La nueva redacción del artículo 15, en el sentido expuesto, se aprobó por la Comisión de Justicia del Congreso de los Diputados con competencia legislativa plena el 22 de febrero de 2011, sin ninguna modificación posterior, siendo el texto legal definitivo.
La doctrina ya había señalado que era incomprensible la anterior limitación a la figura del abogado sin que pudiera justificarse la exclusión respecto de notarios  y registradores por el hecho, como se llegó a afirmar, de que en algunos casos existiese el riesgo de un demérito de la independencia que corresponde a los prestadores de fe pública, ya la independencia es una cualidad que la Ley exige a todo árbitro y el Tribunal jurisdiccional, en el caso de nombramiento judicial de los árbitros, debe tomar las medidas que sean necesarias para garantizarla (artículo 15.6 LA).

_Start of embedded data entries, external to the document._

theorem witness_MoverCommandsRun_decrypt :
    let j := job tMov decryptBody
    let c := j.movCmd
    let got (s : State) := s.atMostOneFault 0 false (fun s => (s.modMov j (fun ch => { ch with key := some (List.replicate 32 0) })).fetch j
      (c.chunkRuns 0) sideSrc)
    let out : List (Nat × List Byte) := [(hereDev * 2 ^ 48 + localOf c.dst.addr, List.replicate 1024 0)]
    c.op = mDecrypt ∧ (keyed.movProgress j).window = 0 ∧ c.chunks = 1 ∧ (moving decryptBody).chunkKey j c = none
    ∧ keyed.chunkKey j c = some (List.replicate 32 0) ∧ keyed.job? 1 = some j ∧ keyed.atBoundary j = false
    ∧ stepCode (got keyed).1 = 0 ∧ stepCode (got (keyed.setSpadMark 0 2)).1 = 2 + cDataLost
    ∧ out.all ((got keyed).2.2.runReady j) = true
    ∧ (State.putRuns j out ((got keyed).2.2.dropTxs j)).1 = none
    ∧ c.chunks ≤ ((keyed.setMovChan 0 0 { MovChan.reset with job := some 1, window := 1 }).movProgress j).window := by decide +kernel

/-- PLAN of a one-dimensional tensor of four FP32 elements on one device, its specification in square 0's scratchpad at `at_`. -/
def planned (ws : List DWord) : State :=
  let s := moving (movBody mPlan 1 spadBase (spadBase + 4096))
  (ws.flatMap (fun w => leBytes 8 w.toNat)).zipIdx.foldl (fun s x => s.setSpadCell (s.spadKey 0 x.2) (.known x.1)) s

def planSpecWords : List DWord := [0x240, 4 + 0x800000, 1 + 0x800000, 1, 1] ++ List.replicate 11 0 ++ [0]

/-- What PLAN reads first: its specification, and then its device list. -/
def planSpec (s : State) : Option (ShardSpec × State) :=
  let c := (job tMov (movBody mPlan 1 spadBase (spadBase + 4096))).movCmd
  match s.atMostOneFault 0 false (fun s => s.fetch (job tMov (movBody mPlan 1 spadBase (spadBase + 4096))) [(c.src.addr, 128)] sideSrc) with
  | (.ok f, _, s1) =>
    let base := s1.canonAddr c.src.addr
    some (ShardSpec.parse ((List.range 16).map (fun i => BitVec.ofNat 64 (f.code ((base + 8 * i) * 8) 64))), s1)
  | _ => none

theorem witness_MoverCommandsRun_plan :
    (job tMov (movBody mPlan 1 spadBase (spadBase + 4096))).movCmd.op = mPlan
    ∧ (planSpec (planned [])).map (fun x => x.1.accepted) = some false
    ∧ (planSpec (planned planSpecWords)).map (fun x => (x.1.accepted, x.1.devices, x.2.localAllowed 0 (spadBase + 4096) 128))
      = some (true, 1, true)
    ∧ (after (exec (.plan 1) (planned planSpecWords))).map (fun t => (t.job? 1).map (·.phase)) = some (some (.ended cDone)) := by
  decide +kernel

/-- An update running: without blocks, or of HOST_RULE. -/
def updating (host : Bool) : State := withJob { job tUpd [0, 0, 0, 0] with prog := [if host then 8 else 0] }

/-- The same at a stage of its work, of a layer with some words. -/
def updAt (layer : List DWord) (stage : UpdStage) (left : List Nat) : State :=
  (withJob { job tUpd [0, 0, 0, 0] with prog := layer }).setUpd { UpdEng.reset with job := some 1, stage := stage, left := left }

/-- One block of one FP32 element, with a bitmap at 64 or without. -/
def oneBlock (bitmap phi : Nat) : List DWord := [phi, 1, 0, 4096, 8192, 0, bitmap, 0, 0, 0].map (BitVec.ofNat 64)

/-- Which way a block's work or the bitmap went: 0 made, else 1 more than the code. -/
def sumCode {α : Type} (r : Sum Nat α) : Nat :=
  match r with
  | .inl c => c + 1
  | .inr _ => 0

theorem witness_UpdateCommandsRun :
    (let s := updating false;
      s.alive = true ∧ (s.job? 1).map (fun j => (j.target, j.phase, j.layer.host)) = some (tUpd, .running, false)
      ∧ s.updServed (Layer.parse [0]) = true ∧ s.updAborts 0 = false ∧ (s.updProgress 1).stage = .bitmap
      ∧ (s.setPage (pgMem 0) Page.reset).updServed (Layer.parse [0]) = false
      ∧ s.sch.jobs.any (fun j => decide (j.origin = .unit 1) && j.isRunning) = false)
    ∧ (let s := { updating true with sch := { (updating true).sch with
          jobs := [{ job tUpd [0, 0, 0, 0] with prog := [8], phase := .queued }] } };
      (s.nextFor 512 (fun j => j.layer.host && (s.hostJob j.layer.group).isNone)).map (·.id) = some 1 ∧ s.updCoord = some 0)
    ∧ (let s := { updating false with sch := { (updating false).sch with
          jobs := [{ job tUpd [0, 0, 0, 0] with prog := [0], phase := .queued }] } }.setPage (pgUpd 0) runs;
      let s := (List.range 8).foldl (fun s k => s.setPage (pgUpd k) runs) s
      (s.nextFor 512 (fun j => j.layer.host && (s.hostJob j.layer.group).isNone)).isNone = true ∧ s.updJob = none
      ∧ s.updReady = true ∧ (s.nextFor 512 (fun j => !j.layer.host)).map (·.id) = some 1)
    ∧ (updating true).present (pgUpd 0) = true ∧ (updating true).mayWrite host (pgUpd 0) R.UPD_HOST_DONE false = true
    ∧ ((updating true).hostJob (wbits 0 7 0)).map (·.id) = some 1 ∧ ((updating true).hostJob (wbits 1 7 0)).isNone = true := by
  decide +kernel

theorem witness_UpdateCommandsRun_stages :
    (∀ st ∈ [UpdStage.bitmap, .pass1, .combine, .start, .product, .pass2], ∀ l ∈ [[], [0]],
      ((updAt (oneBlock 0 0) st l).updProgress 1).stage = st ∧ ((updAt (oneBlock 0 0) st l).updProgress 1).left = l)
    ∧ (let l := Layer.parse (oneBlock 64 0)
      sumCode ((updAt (oneBlock 64 0) .bitmap []).updPresent 0 l).1 = 0
      ∧ sumCode (((updAt (oneBlock 64 0) .bitmap []).setMemMark 1 3).updPresent 0 l).1 = 1 + cDataLost)
    ∧ (let l := Layer.parse (oneBlock 0 0)
      l.twoPass = false ∧ (Layer.parse (oneBlock 0 2)).twoPass = true
      ∧ sumCode ((updAt (oneBlock 0 0) .pass1 [0]).updBlock1 0 [0, 0, 0, 0] l (updK [0, 0, 0, 0] l) 0).1 = 0
      ∧ sumCode (((updAt (oneBlock 0 0) .pass1 [0]).setMemMark 64 3).updBlock1 0 [0, 0, 0, 0] l (updK [0, 0, 0, 0] l) 0).1 = 1 + cDataLost)
    ∧ (let l := Layer.parse (oneBlock 0 2)
      ((updAt (oneBlock 0 2) .pass2 [0]).updBlock2 0 [0, 0, 0, 0] l (updK [0, 0, 0, 0] l) 0 0 .zero).1 = none
      ∧ (((updAt (oneBlock 0 2) .pass2 [0]).setMemMark 64 3).updBlock2 0 [0, 0, 0, 0] l (updK [0, 0, 0, 0] l) 0 0 .zero).1 = some cDataLost)
    ∧ (let s := (updating false).setPart 0 { ready.part 0 with st := .teardown }; s.updAborts 0 = true)
    ∧ (let s := updating false
      let t : State := { s with sch := { s.sch with jobs := s.sch.jobs ++ [{ job tMxe [] with id := 2, origin := .unit 1 }] } }
      t.sch.jobs.any (fun j => decide (j.origin = .unit 1) && j.isRunning) = true) := by decide +kernel

/-- A collective command of group 0: its opcode, and nothing to move. -/
def colJob (op : Nat) : Job := job tCol ([op, 0, 0, 0, 0, 0, 0].map (BitVec.ofNat 64))

/-- The collective of that command on a group of devices 0 (rank 0) and 2. -/
def coll (phase : ColPhase) (moving : Bool) : Coll :=
  { job := 1, part := 0, grp := 0, seq := 0, startAt := 0, phase := phase, joined := [], sentUp := false, complete := false, g := 0,
    bound := 0, beats := 0, d := none, busy := none, busyMem := none, busyLink := none, budget := 1000, offers := [], nodes := [],
    early := [], moving := moving, owed := 0, record := [], lost := false }

def collective (op : Nat) (phase : ColPhase) (moving : Bool) : State :=
  ({ withJob (colJob op) with col := { (withJob (colJob op)).col with colls := [coll phase moving] } }).setGrp 0
    { Grp.reset with size := 2, valid := true, seq := 1, ids := [(0, 0), (2, 0)] }

theorem witness_CollectivesMoveTheirData :
    (∀ op ∈ [cAllGather, cReduceScatter, cAllReduce, cBroadcast, cReduce, cAllToAll, cAllToAllv, cBarrier],
      ∀ m ∈ [true, false], let s := collective op .accepted m
      s.alive = true ∧ s.coll? 1 = some (coll .accepted m) ∧ s.job? 1 = some (colJob op) ∧ (colJob op).phase = .running
      ∧ s.colServes = true ∧ (ColCmd.parse (colJob op).body).op = op ∧ (coll .accepted m).moving = m
      ∧ (ColCmd.parse (colJob op).body).bytes ((ColCmd.parse (colJob op).body).srcElems (s.grp 0)) = 0)
    ∧ (∀ op ∈ [cAllGather, cBarrier],
      (match (collective op .accepted false).colWriteCounts (coll .accepted false) (ColCmd.parse (colJob op).body) with
        | (.ok (), _) => true
        | _ => false) = true)
    ∧ (coll .accepted false).early = [] ∧ (coll .joining false).phase = .joining ∧ (coll .joining false).complete = false := by
  decide +kernel
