-- ==== Sys2Proof/Word.lean ====
section
/-! DEFINITION. Sys2Proof/Word.lean: the word and byte types of the FA-768's registers, stores and Millpond. -/

namespace Sys2Proof

/-- A register word (R7): every BAR0 register is 32 bits wide. -/
abbrev Word := BitVec 32

/-- A byte of Millpond, of a serial frame or of host memory. -/
abbrev Byte := BitVec 8

/-- A nano-word (R146): 256 bits. -/
abbrev Nano := BitVec 256

end Sys2Proof
end

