-- ==== Sys2Proof/Machine/Regs.lean ====
section
/-! DEFINITION. Sys2Proof/Machine/Regs.lean: the register table of the FA-768: every register's name, its place in BAR0
(R503, R504, R505), which bits an accepted plain write stores (RW), which bits a written 1 clears (W1C), its value after
POR, and which bits WARM and CLUSTER resets leave as they were (the Reset columns). Written from the field tables of the
chapters. Registers of cluster windows (R504) are indexed with the cluster first. -/

namespace Sys2Proof.Machine

/-- The registers of BAR0, by the names the chapters give them. EDGE_TAB, LEVEL_TAB, CORR_TAB, FIX_TAB, STCORR_TAB,
AWG_TRIM and CH_TRIM are the word arrays of R118, R48, R128, R129, R234 and R452. -/
inductive Reg where
  | DEV_ID | DEV_STEP | DEV_UID_LO | DEV_UID_HI | DEV_CAP | ID_CARD | ID_SLOT | ID_LOCK | ID_CLU_RST | HALLMARK_VER 
  | HALLMARK_BUILD | HALLMARK_STAT | HALLMARK_MINVER | HALLMARK_KEYHASH | HALLMARK_PATCH_ADDR | HALLMARK_PATCH_LEN 
  | HALLMARK_PATCH_CTRL | DOM_SELF | DOM_MGMT | DOM_CLU | DOM_WREF_INFO | DOM_WREF_ADDR | HL_STAT | HL_CTRL | HL_EVT 
  | HL_EVT_EN | HL_RERR | HL_RERR_ADDR | HDMA0_CTRL | HDMA0_RING_LO | HDMA0_RING_HI | HDMA0_RSIZE | HDMA0_TAIL 
  | HDMA0_HEAD | HDMA1_CTRL | HDMA1_RING_LO | HDMA1_RING_HI | HDMA1_RSIZE | HDMA1_TAIL | HDMA1_HEAD | TXN_CTRL 
  | TXN_STAT | TXN_TIME_LO | TXN_TIME_HI | TXN_RES | TXN_FAIL_ADDR | TXN_FAIL_RES | TXN_TDONE_LO | TXN_TDONE_HI 
  | TXN_CNT | EVT_STAT | EVT_PEND0 | EVT_PEND1 | EVT_PEND2 | EVT_PEND3 | EVT_ROUTE | FLT_CTRL | FLT_STAT 
  | FLT_MERGE_CNT | FLT_QUIET | FLT_EVT | FLT_EVT_EN | FLT_INJECT_LO | FLT_INJECT_HI | FLT_RET_CLU | FLT_RET_CH 
  | FLT_STICKY | FLT_ACTIVE | FLT_REACT | FLT_RECOV | ASY_CTRL | ASY_MASK | ASY_EVT | ASY_EVT_EN | ASY_STAT 
  | ASY_TGT | ASY_RUNS | ASY_PASS | ASY_FAIL | BANK_OWN | BANK_STATE | MP_REPAIR | MP_ALIAS | MP_EVT | MP_EVT_EN 
  | MP_REFUSE_CNT | MP_COLL_CNT | MP_REFUSE_ADDR | MP_REFUSE_INFO | SLC_IDX | SLC_DATA | SLC_COMMIT | SLC_STAT 
  | LOT_TKT | LOT_COMMIT | LOT_LFSR | LOT_STAT | SEM_ACQ | SEM_REL | SEM_STAT | SEM_RES | SEM_DENIED | SEM_EVT 
  | SEM_EVT_EN | CLK_STAT | CLK_REF_LAST | CLK_REF_JUDGES | CLK_PLL_CFG | CLK_PLL_LAST | CLK_FAULT_CNT | CLK_GAP 
  | PWR_CTRL | PWR_STAT | PWR_AUTO_T | PWR_WAKE_EN | PWR_WAKE_TIME_LO | PWR_WAKE_TIME_HI | PWR_BANK_RET_LO 
  | PWR_BANK_RET_HI | PWR_CLU_GATE | PWR_RAIL | PWR_SLEEP_CNT | CLK_EVT | CLK_EVT_EN | GOV_CTRL | GOV_STAT 
  | GOV_SUM_IBUD | GOV_SUM_PBUD | GOV_EVT | GOV_EVT_EN | GOV_NOM_IBUD | GOV_NOM_PBUD | GOV_CLU | THS_TEMP | THS_LIM 
  | THS_RATE | THS_DIODE | THS_SCOPE | CAL_CTRL | CAL_STAT | CAL_REFV_CERT | CAL_REFV_MEAS | CAL_RATE | CAL_GRACE 
  | CAL_REF_INTV | CAL_INTV | CAL_EVT | CAL_EVT_EN | RING_CTRL | RING_CFG | RING_STAT | RING_WIRE | RING_TLEAD 
  | RING_LINE_TX | RING_TCFG | RING_HB | RING_TERR | RING_TFINE | RING_TIME_LO | RING_TIME_HI | RING_ROUNDS 
  | RING_CRCERR | RING_TLOST | RING_MSGFAIL | RING_EVT | RING_EVT_EN | RING_PEER | RING_PEERX | BOOT_STAT 
  | BOOT_SECERR | BOOT_CFG_CNT | BOOT_IMG_LEN | PSM_CTRL | PSM_STAT | PSM_TX | PSM_RX | MSP_HSTAT | MSP_HCTRL 
  | MBX_IN | MBX_OUT | SER_EVT | SER_EVT_EN | CAP_CTRL | CAP_STAT | CAP_ERRIDX | CAP_FLOW_BASE | CAP_MAP_BASE 
  | CAP_MAP_CNT | CAP_LEAD | CAP_PRB | CAP_RING_MASK | CAP_DLOG_BASE | CAP_DLOG_SIZE | CAP_DLOG_WPTR | CAP_DLOG_RPTR 
  | CAP_RT_BASE | CAP_RT_CNT | CAP_DMA | CAP_HBUF_LO | CAP_HBUF_HI | CAP_HBUF_SIZE | CAP_FLOWNO | CAP_TF_LO 
  | CAP_TF_HI | CAP_TEND_LO | CAP_TEND_HI | CAP_EVT | CAP_EVT_EN | CAP_FENCE | CAP_HBIN_CNT | CAP_SBIN_CNT 
  | CAP_SITE | LR_BASE | LR_STAGE | LR_STAT | LR_SEQ | LR_TLAST_LO | LR_TLAST_HI | LR_EVT | LR_EVT_EN | CL_SEQ_CTRL 
  | CL_SEQ_ADDR | CL_SEQ_TSTART_LO | CL_SEQ_TSTART_HI | CL_SEQ_STAT | CL_SEQ_PC | CL_SEQ_RES | CL_SEQ_VCNT_LO 
  | CL_SEQ_VCNT_HI | CL_SEQ_STALLS | CL_SEQ_HOLDV | CL_SEQ_BUBBLES | CL_SEQ_TEND_LO | CL_SEQ_TEND_HI | CL_SEQ_LOG 
  | CL_SEQ_LOST | CL_SEQ_EVT | CL_SEQ_EVT_EN | CL_SEQ_FFVALID | CL_SEQ_FCNT | CL_SEQ_FFIRST | CL_HOP_CTRL 
  | CL_HOP_RING | CL_HOP_RSIZE | CL_HOP_TAIL | CL_HOP_HEAD | CL_HOP_LVL | CL_HOP_STAT | CL_HOP_LEVEL 
  | CL_HOP_LOG_BASE | CL_HOP_LOG_SIZE | CL_HOP_LOG_WPTR | CL_HOP_LOG_RPTR | CL_HOP_EVT | CL_HOP_EVT_EN | CL_TS_STAT 
  | CL_TS_WIN_BASE | CL_TS_WIN_SIZE | CL_TS_WIN_WPTR | CL_TS_WIN_RPTR | CL_TS_LOST | CL_TS_EPOCH | CL_TS_DONE 
  | CL_TS_EVT | CL_TS_EVT_EN | CL_CAL_CTRL | CL_CAL_STAT | CL_CAL_CNT | CL_CAL_TLAST_LO | CL_CAL_TLAST_HI 
  | CL_CAL_DUE_LO | CL_CAL_DUE_HI | CL_CAL_EVT | CL_CAL_EVT_EN | CL_CAL_QUAL | CL_STORE_STAT | CL_STORE_EVT 
  | CL_STORE_EVT_EN | CL_STORE_PAR_ADDR | CL_STORE_PAR_CNT | CL_STORE_ILL_ADDR | CL_STORE_CTRL | CL_TIM_CTRL 
  | CL_TIM_STAT | CL_TIM_PEND_AGE | CL_TIM_EVT | CL_TIM_EVT_EN | CL_TIM_BAND_CNT | CL_TS_PER | CL_BLANK_TMR 
  | CL_PM_IBUD | CL_PM_PBUD | CL_PM_ICLAIM | CL_PM_PCLAIM | CH_CTRL | CH_STAT | CH_LVL | CH_CMP | CH_CMP_STAT 
  | CH_BLANK | CH_SELFCHK | CH_WAKE | CH_EVT | CH_EVT_EN | CH_OC_CNT | CH_PM_CTRL | CH_PM_FV | CH_PM_FI | CH_PM_ICLH 
  | CH_PM_ICLL | CH_PM_VCLH | CH_PM_VCLL | CH_PM_APER | CH_PM_STAT | CH_PM_RES | CH_PM_RES_TLO | CH_PM_RES_THI 
  | CH_PM_SAMPLE | CH_PM_ICLAIM | CH_PM_PCLAIM | CH_PM_OC_CNT | EDGE_TAB | LEVEL_TAB | CORR_TAB | FIX_TAB 
  | STCORR_TAB | AWG_TRIM | CH_TRIM | CL_TRG_CFG | CL_TRG_SRC | CL_TRG_LIMA | CL_TRG_LIMB | CL_TRG_ACT 
  | CL_TRG_HOLDOFF | CL_TRG_MISSED | CL_TRG_FIRECNT | CL_TRG_MVAL_H | CL_TRG_MVAL_L | CL_TRG_MMASK_H 
  | CL_TRG_MMASK_L | CL_TRG_CTRL | CL_TRG_USTAT | CL_TRG_STAT | CL_TRG_WIN_BASE | CL_TRG_WIN_SIZE | CL_TRG_WIN_WPTR 
  | CL_TRG_WIN_RPTR | CL_TRG_RECNO | CL_TRG_EVT | CL_TRG_EVT_EN | CL_CAP_CTRL | CL_CAP_MASK | CL_CAP_IVAL 
  | CL_CAP_WIN_BASE | CL_CAP_WIN_SIZE | CL_CAP_WIN_WPTR | CL_CAP_WIN_RPTR | CL_CAP_T0_LO | CL_CAP_T0_HI 
  | CL_CAP_STAT | CL_CAP_ICNT | CL_CAP_LOST | CL_CAP_EVT | CL_CAP_EVT_EN | CL_AWG_CTRL | CL_AWG_STAT 
  | CL_AWG_TSTART_LO | CL_AWG_TSTART_HI | CL_AWG_ROUTE | CL_AWG_CLR | CL_AWG_JUMP | CL_AWG_JCFG | CL_AWG_TIDX 
  | CL_AWG_TDATA_LO | CL_AWG_TDATA_HI | CL_AWG_FTW_LO | CL_AWG_FTW_HI | CL_AWG_POFF_LO | CL_AWG_POFF_HI | CL_AWG_AMP 
  | CL_AWG_JCNT | CL_AWG_JLOST | CL_AWG_TJUMP_LO | CL_AWG_TJUMP_HI | CL_AWG_EVT | CL_AWG_EVT_EN | CH_TS_CTRL 
  | CH_TS_DEAD_RISE | CH_TS_DEAD_FALL | CH_RG_CTRL | CH_RG_STAT | CH_RG_TSTART_LO | CH_RG_TSTART_HI | CH_RG_GLEN_LO 
  | CH_RG_GLEN_HI | CH_RG_N_LO | CH_RG_N_HI | CH_RG_EDGES_LO | CH_RG_EDGES_HI | CH_RG_PER_LO | CH_RG_PER_HI 
  | CH_RG_FREQ_LO | CH_RG_FREQ_HI | CH_RG_RESID | CH_RG_FINE | CH_RG_FIRST_LO | CH_RG_FIRST_HI | CH_RG_LAST_LO 
  | CH_RG_LAST_HI | CH_RG_DISC | CH_RG_NINT | CL_MR_CMD | CL_MR_STAT | CL_MR_ID | CL_MR_RADDR | CL_MR_UADDR 
  | CL_MR_DIGEST | CL_MR_TOUCHED | CL_MR_REFUSE | CL_MR_RES_BASE | CL_MR_RES_CNT | CL_MR_EVT | CL_MR_EVT_EN 
  | CL_MR_LC
  deriving DecidableEq, Repr
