-- ==== Sys2Proof/Machine/State.lean ====
section
/-! DEFINITION. Sys2Proof/Machine/State.lean: the state of the FA-768 as plain data, its reset, faults and refusals.
Registers are one sparse list (see Machine/Regs.lean for what an unlisted register holds); everything the manual gives
the part that no register shows stands in records of its own. Every sparse list has keys strictly rising and lists no
entry equal to what an unlisted key holds (Machine/Sparse.lean). -/

namespace Sys2Proof.Machine

/-- Why the machine stops. No meaning of this model raises one: every command and event of the table has an effect the
spec states, or does not occur in the state at hand. Kept closed and named so that statements can list it. -/
inductive Fault where
  /-- An operand that no access of the hardware can carry. Raised by no meaning today; safe (the machine would stop). -/
  | illFormed (what : String)
  deriving DecidableEq, Repr

/-- Why the machine refuses a command. -/
inductive Refusal where
  /-- A command that has no meaning in the model yet, by its row's mnemonic. Raised by exec's own arms; safe. -/
  | notModelled (mnemonic : String)
  deriving DecidableEq, Repr

/-! ### The channel (chapters "The channel", "Per-pin parametric unit", "Time stamping") -/

/-- The disconnect switch (R33, R34, R38, R39). -/
inductive Sw where
  | opened | closing | closed | opening
  deriving DecidableEq, Repr

/-- The level a driver drives (R42): VIL, VIH or VTT. -/
inductive Lvl where
  | vil | vih | vtt
  deriving DecidableEq, Repr

/-- A self-check in progress (R68 to R70): when it began (for a waiting one, when it was
asked for), whether it is a known-level check, and whether it waits for the calibration bus. -/
structure SelfChk where
  since : Nat
  known : Bool
  waits : Bool
  deriving DecidableEq, Repr

/-- What a measurement started by MST will write as its routine result record (R218): result index, RANGE and MMODE at
its start, whether it started inside a routine. -/
structure MstTok where
  r : Nat
  range : Nat
  mmode : Nat
  inRtn : Bool
  deriving DecidableEq, Repr

/-- A measurement in progress (R92, R94 to R98): the first MEAS edge of its delay, the conversions still to discard, the
aperture's length and first edge, the sum of its samples so far, its flags, and its token if an MST started it. -/
structure Meas where
  t0 : Nat
  delay : Nat
  need : Nat
  aper : Nat
  got : Nat
  sum : Int
  ovr : Bool
  settling : Bool
  clamped : Bool
  tok : Option MstTok
  stale : Bool
  deriving DecidableEq, Repr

Además de la posibilidad de ser árbitro no debemos olvidar que en la fase inicial del arbitraje, en lo que podemos considerar su germen, el convenio arbitral, ya que salvo en los supuestos del denominado convenio presunto no puede existir procedimiento arbitral alguno si previamente no existe convenio, el notario participa activamente asesorando sobre su conveniencia, atendiendo siempre a la solución más idónea para el caso concreto y no, en palabras de Hinojosa Segovia, como medio para “huir” del proceso judicial; configurándolo jurídica y formalmente en su función de redacción de los documentos que autoriza, y ello aunque se trate de otorgamientos con arreglo a minuta o elevaciones a público ya que ambos son autorizaciones de documentos que el notario asume y por tanto sujetos al artículo 17 bis LN.  

"Además de la posibilidad de ser árbitro no debemos olvidar que en la fase inicial del arbitraje el convenio arbitral el notario participa activamente asesorando sobre su conveniencia, atendiendo siempre a la solución más idónea para el caso concreto"

El notario, en los documentos que autorice, deberá asegurarse de que las cuestiones objeto del convenio arbitral sean de libre disposición, asesorará sobre la clase de arbitraje (de derecho o de equidad), el número de árbitros, sobre si el arbitraje es institucional o “ad hoc” y sobre las distintas Cortes Arbitrales existentes en caso de que los otorgantes opten por arbitraje institucional, siendo siempre las partes las que tras el debido asesoramiento presten su consentimiento libre e informado.
Y concluyo recordando las palabras de Rodríguez Adrados que nos dice que el notario tiene que aconsejar, tiene que prevenir, tiene que adecuar, tiene que asistir, tiene que redactar y es precisamente en estas actuaciones donde tiene que ser imparcial.